═══ Available data

/-- The 48 V input is lost: the floor is written, the write buffer is copied on hold-up power, every key and all DRAM are lost (R294, R406,
R430, R480, R503). In the fatal state nothing is left to copy it: what the fatal sequence could not copy is lost with DRAM (R477). How long
the copy took is measured: a free value (log 8). -/
def loseInput (c : Clock) (d : Dev) : Clock × Dev :=
  if !d.power.inputOk then (c, d) else
  let mode := d.power.mode
  let mib := if mode = .fatal then 0 else d.flash.bufferedMib
  let d := d.modPower fun x => { x with inputOk := false, resetLow := false, floor := c.time }
  let d := match mode with
    | .bringup k => d.modPower fun x =>
        { x with records := modAt (fun (r : StageRec) => { r with outcome := 3, cause := 7 }) (k - 1) x.records }
    | _ => d
  let d := if mode = .fatal then d else (d.prepareReset c).endPauses c
  let d := (d.record c 0x0601 0 0 none mib (Config.freeNat d.free 0 % 50000) 0).fresh
  let r := holdover (c, d)
  let c : Clock := { r.1 with powered := false }
  let d := if mode = .fatal then ({ r.2 with flash := r.2.flash.loseBuffer } : Dev).ground.powerCycled
    else (r.2.ground.powerCycled.modPower fun x => { x with mode := .off, sealed := false, dramKept := false, hostLink := [false, false] })
  let d : Dev := { d with mgmt := { d.mgmt with stage := 0 } }
  if d.power.auxOk then (c, d) else losePowerOfKeepers c d

/-- LOWER_LIMIT_TRIP (R294). -/
def execLowerLimitTrip (s : State) : Out := s.onBoth loseInput

/-- INPUT_LOST_IN_SLEEP: DRAM is lost; the buffer was flushed at sleep entry (R503). -/
def execInputLostInSleep (s : State) : Out := s.onBoth fun c d => if d.power.mode = .sleep then loseInput c d else (c, d)

/-- AUX_INPUT_LOST: the keepers change over to the 48 V regulators, or lose their power with it (R510). No event code of R473 names
the change (log 45). -/
def execAuxInputLost (s : State) : Out :=
  s.onBoth fun c d =>
    let d := d.modPower fun x => { x with auxOk := false }
    if d.power.inputOk && d.power.mode != .off then (c, d) else losePowerOfKeepers c d

/-- AUX_INPUT_RESTORED: bring-up may start now, where the 48 V input waited for it (R510). -/
def execAuxInputRestored (s : State) : Out :=
  s.onBoth fun c d =>
    if d.power.auxOk then (c, d)
    else
      let d := d.modPower fun x => { x with auxOk := true }
      if d.power.inputOk && d.power.mode == .off then powerUp c d else (c, d)

/-- NAND operations of a side stand still (R511). -/
def Dev.nandStop (d : Dev) (side : Nat) : Dev :=
  if d.flash.nandOff.contains side then d else { d with flash := { d.flash with nandOff := side :: d.flash.nandOff } }

/-- CARRIER_SUPPLY_FAULT (R511). -/
def execCarrierSupplyFault (side : Nat) (s : State) : Out :=
  s.onDev fun c d =>
    if 2 ≤ side then d else
    ((d.modPower fun x => { x with carrierSupply := modAt (fun _ => false) side x.carrierSupply }).nandStop side).storageDieLost c side false

/-- CARRIER_REMOVED (R512). -/
def execCarrierRemoved (side : Nat) (s : State) : Out :=
  s.onDev fun c d =>
    if 2 ≤ side then d else
    ((d.modPower fun x => { x with carrierPresent := modAt (fun _ => false) side x.carrierPresent }).nandStop side).storageDieLost c side false

/-! ### Sleep and wake (R498 to R503) -/

/-- The conditions of R498. -/
def Dev.maySleep (d : Dev) : Bool :=
  d.power.mode == .up && d.mgmt.stage == 9 && !d.power.scanPending && !d.fw.busy &&
  d.parts.all fun (x : Part) => x.life.st == .closed && x.ops.all fun (o : LongOp) => !o.active

/-- The WAKE_SOURCES rules of R483. -/
def wakeSourcesOk (src at_ : Nat) : Bool := bitAt src 0 && bitAt src 3 && (bitAt src 4 == (at_ != 0)) && decide (src < 32)

/-- A fabric port is taken down in order: a shutdown LLDPDU, and its neighbours go (R424, R425, R499). -/
def Dev.portSleep (d : Dev) (c : Clock) (port : Nat) : Dev :=
  let x := d.port port
  if !x.up then d else
  let d := d.emit (.frame port (d.fabric.ownBytes port lldpAddr 0x88CC (d.lldpBytes port 0)))
  let d := x.neighbours.foldl (fun (d : Dev) n => d.neighbourGone c port n 2) d
  d.modPort port fun y => { y with up := false, busy := false, queue := [], neighbours := [], resolved := [] }

/-- Sleep entry (R499, R500): the management ring sets drain, the buffer is flushed, links go down, the maps are sealed. -/
def enterSleep (src at_ : Nat) (c : Clock) (d : Dev) : Clock × Dev :=
  let drain := fun (d : Dev) n =>
    let d := d.startDrain c (.mgmt n) 0
    match (d.ring (.mgmt n)).drain with
    | some k => d.endDrain c (.mgmt n) k
    | none => d
  let d := (List.range 4).foldl drain d
  let d : Dev := { d with flash := (List.range 65).foldl (fun (f : Flash) p => (f.flushPart p).1) d.flash }
  let d := (List.range 16).foldl (fun (d : Dev) i => d.portSleep c i) d
  let d := d.modFabric fun f => { f with ptp := Ptp.reset }
  let d := d.stageStart c 11
  let done := fun (r : StageRec) => ({ r with outcome := 1, duration := Config.freeNat d.free 0 % 351 } : StageRec)
  let d := d.fresh.modPower fun x =>
    { x with mode := .sleep, wakeSources := src, wakeAt := at_, floor := c.time, hostLink := [false, false], sealed := true, dramKept := true,
             records := modAt done 10 x.records }
  holdover (c, d)

/-- SLEEP (R483, R498, R499). -/
def execSleep (session : Bool) (msg : List Byte) (s : State) : Out :=
  s.onBoth fun c d =>
    let b := msg.drop 16
    let judge := if !zeroAt b 1 7 then 1 else if !wakeSourcesOk (fld b 0 1) (fld b 8 8) then 4 else if !d.maySleep then 5 else 0
    powerMsg 0x21 session msg c d judge (enterSleep (fld b 0 1) (fld b 8 8))

/-- A host port can train: its link die serves and its PERST_N is released (R484, R502, R516, R518). -/
def Dev.hostServes (d : Dev) (port : Nat) : Bool := !d.units.isRetired 13 (23 + port) && !d.power.perst.getD port true

/-- The module wakes: 40 ms later STAGE reads 9 and the management ring sets start (R502). Its checks pass; a wake that fails them
becomes a warm reset, which a MODULE_RESET shows (log 46). -/
def wake (c : Clock) (d : Dev) : Clock × Dev :=
  if d.power.mode ≠ .sleep then (c, d) else
  let d := d.stageStart c 10
  let c := c.reach (c.time + 40000000)
  let done := fun (r : StageRec) => ({ r with outcome := 1, duration := 40 } : StageRec)
  let d := d.modPower fun x =>
    { x with mode := .up, sealed := false, hostLink := [d.hostServes 0, d.hostServes 1], records := modAt done 9 x.records }
  let start := fun (d : Dev) n => if (d.ring (.mgmt n)).regs.enable then (d.startRing c (.mgmt n)).flushRing c (.mgmt n) else d
  (c, (List.range 4).foldl start d)

/-- WAKE (R483, R501). -/
def execWake (session : Bool) (msg : List Byte) (s : State) : Out :=
  s.onBoth fun c d =>
    let judge := if !zeroAt msg 16 16 then 1 else if d.power.mode ≠ .sleep then 5 else 0
    powerMsg 0x22 session msg c d judge wake

/-- WAKE_AT_REACHED (R501). -/
def execWakeAtReached (s : State) : Out :=
  if s.dev.power.mode = .sleep ∧ s.dev.power.wakeAt ≠ 0 ∧ bitAt s.dev.power.wakeSources 4 then
    ({ s with clock := s.clock.reach s.dev.power.wakeAt } : State).onBoth wake
  else s.onDev fun _ d => d

/-- FABRIC_WAKE_PATTERN on L0 or L16 (R501). -/
def execFabricWakePattern (lane : Nat) (s : State) : Out :=
  s.onBoth fun c d =>
    if (lane = 0 ∧ bitAt d.power.wakeSources 1) ∨ (lane = 16 ∧ bitAt d.power.wakeSources 2) then wake c d else (c, d)

/-! ### The reset input and the host ports (R516, R518) -/

/-- MODULE_RESET_N_ASSERT: 1 ms of assertion (R518). -/
def execModuleResetNAssert (s : State) : Out :=
  s.onBoth fun c d =>
    match d.power.mode with
    | .fatal => (c, d)
    | .off => (c, d)
    | .shutdown => resetModule c d false
    | .sleep =>
      let r := wake c d
      overDev r fun c d => (d.prepareReset c).modPower fun x => { x with resetLow := true }
    | _ => (c, (d.prepareReset c).modPower fun x => { x with resetLow := true })

/-- MODULE_RESET_N_RELEASE: a warm reset, or stage 1 after a cold hold (R482, R518). -/
def execModuleResetNRelease (s : State) : Out :=
  s.onBoth fun c d =>
    if !d.power.resetLow then (c, d) else
    let d := d.modPower fun x => { x with resetLow := false }
    if d.power.mode = .held then (c, d.startBringup c false) else takeReset c d d.warmOk

/-- MODULE_RESET_N_COLD_HOLD: still asserted at 100 ms (R518). -/
def execModuleResetNColdHold (s : State) : Out :=
  s.onBoth fun c d =>
    if !d.power.resetLow ∨ d.power.mode = .held then (c, d) else
    let r := holdover (c, d.endPauses c)
    overDev r fun _ d => (d.ground.modPower fun x => { x with mode := .held, sealed := false, dramKept := false, hostLink := [false, false] })

/-- The functions of a host port take a Function Level Reset; which they are is fixed by the system (log 47). -/
def Dev.hostDown (d : Dev) (c : Clock) (port : Nat) : Dev :=
  let d := d.modPower fun x => { x with hostLink := modAt (fun _ => false) port x.hostLink }
  let flr := fun (d : Dev) p => if Config.hostPort p % 2 = port ∧ !(d.part p).cfg.ownerRemote then d.flr c p else d
  let d := (List.range 64).foldl flr d
  if Config.hostPort 64 % 2 = port then (List.range 4).foldl (fun (d : Dev) n => d.startDrain c (.mgmt n) 2) d else d

/-- PERST_N_ASSERT (R518). -/
def execPerstNAssert (port : Nat) (s : State) : Out :=
  s.onDev fun c d =>
    if 2 ≤ port then d else (d.modPower fun x => { x with perst := modAt (fun _ => true) port x.perst }).hostDown c port

/-- A host port trains when its link die serves and it is not held in reset. -/
def Dev.hostTrain (d : Dev) (port : Nat) : Dev :=
  if !d.hostServes port ∨ d.power.mode ≠ .up then d
  else d.modPower fun x => { x with hostLink := modAt (fun _ => true) port x.hostLink }

/-- PERST_N_RELEASE: the port retrains (R518). -/
def execPerstNRelease (port : Nat) (s : State) : Out :=
  s.onDev fun _ d =>
    if 2 ≤ port then d else (d.modPower fun x => { x with perst := modAt (fun _ => false) port x.perst }).hostTrain port

/-- REFCLK_LOSS: the link goes down as on PERST_N, and the port retrains in SRIS mode (R516). -/
def execRefclkLoss (port : Nat) (s : State) : Out :=
  s.onDev fun c d =>
    if 2 ≤ port then d else
    ((d.modPower fun x => { x with refclk := modAt (fun _ => false) port x.refclk, sris := modAt (fun _ => true) port x.sris }).hostDown c port).hostTrain port

/-! ### Temperature and power (R218, R522 to R524) -/

/-- Entry threshold of a step, in 0.1 °C. -/
def stepEntry (k : Nat) : Int := if k = 1 then 940 else if k = 2 then 980 else 1020

/-- The token budget ceiling of a step (R522). -/
def stepCap (k : Nat) : Nat := if k = 0 then 96 else if k = 1 then 48 else if k = 2 then 32 else 16

/-- A step is left when its exit condition has held for 1 s; from there the next lower one is looked at. -/
def leaveSteps (since : List (Option Nat)) (now : Nat) : Nat → Nat
  | 0 => 0
  | k + 1 => match since.getD k none with
    | some t => if t + 1000000000 ≤ now then leaveSteps since now k else k + 1
    | none => k + 1

/-- Applies the step in force: the ceilings of the token budgets, a record and the sensor's message when it changed. Which die is
the hottest is measured: a free value (log 8). -/
def Dev.applySteps (d : Dev) (c : Clock) (before : Nat) : Dev :=
  let cap := min (stepCap d.power.step) d.power.powerCap
  let d : Dev := { d with arbiters := d.arbiters.map fun (a : Arbiter) => { a with cap := cap } }
  if d.power.step = before then d
  else ((d.record c 0x0604 13 (Config.freeNat d.free 0 % 25) none d.power.step (ofSigned 64 d.power.temp) 0).fresh).tellSensor 0x0627 d.power.step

══════

- What is needed:
From the data, list each line in which the string "hostTrain" appears.

- Task output:
def Dev.hostTrain (d : Dev) (port : Nat) : Dev :=
    if 2 ≤ port then d else (d.modPower fun x => { x with perst := modAt (fun _ => false) port x.perst }).hostTrain port
    ((d.modPower fun x => { x with refclk := modAt (fun _ => false) port x.refclk, sris := modAt (fun _ => true) port x.sris }).hostDown c port).hostTrain port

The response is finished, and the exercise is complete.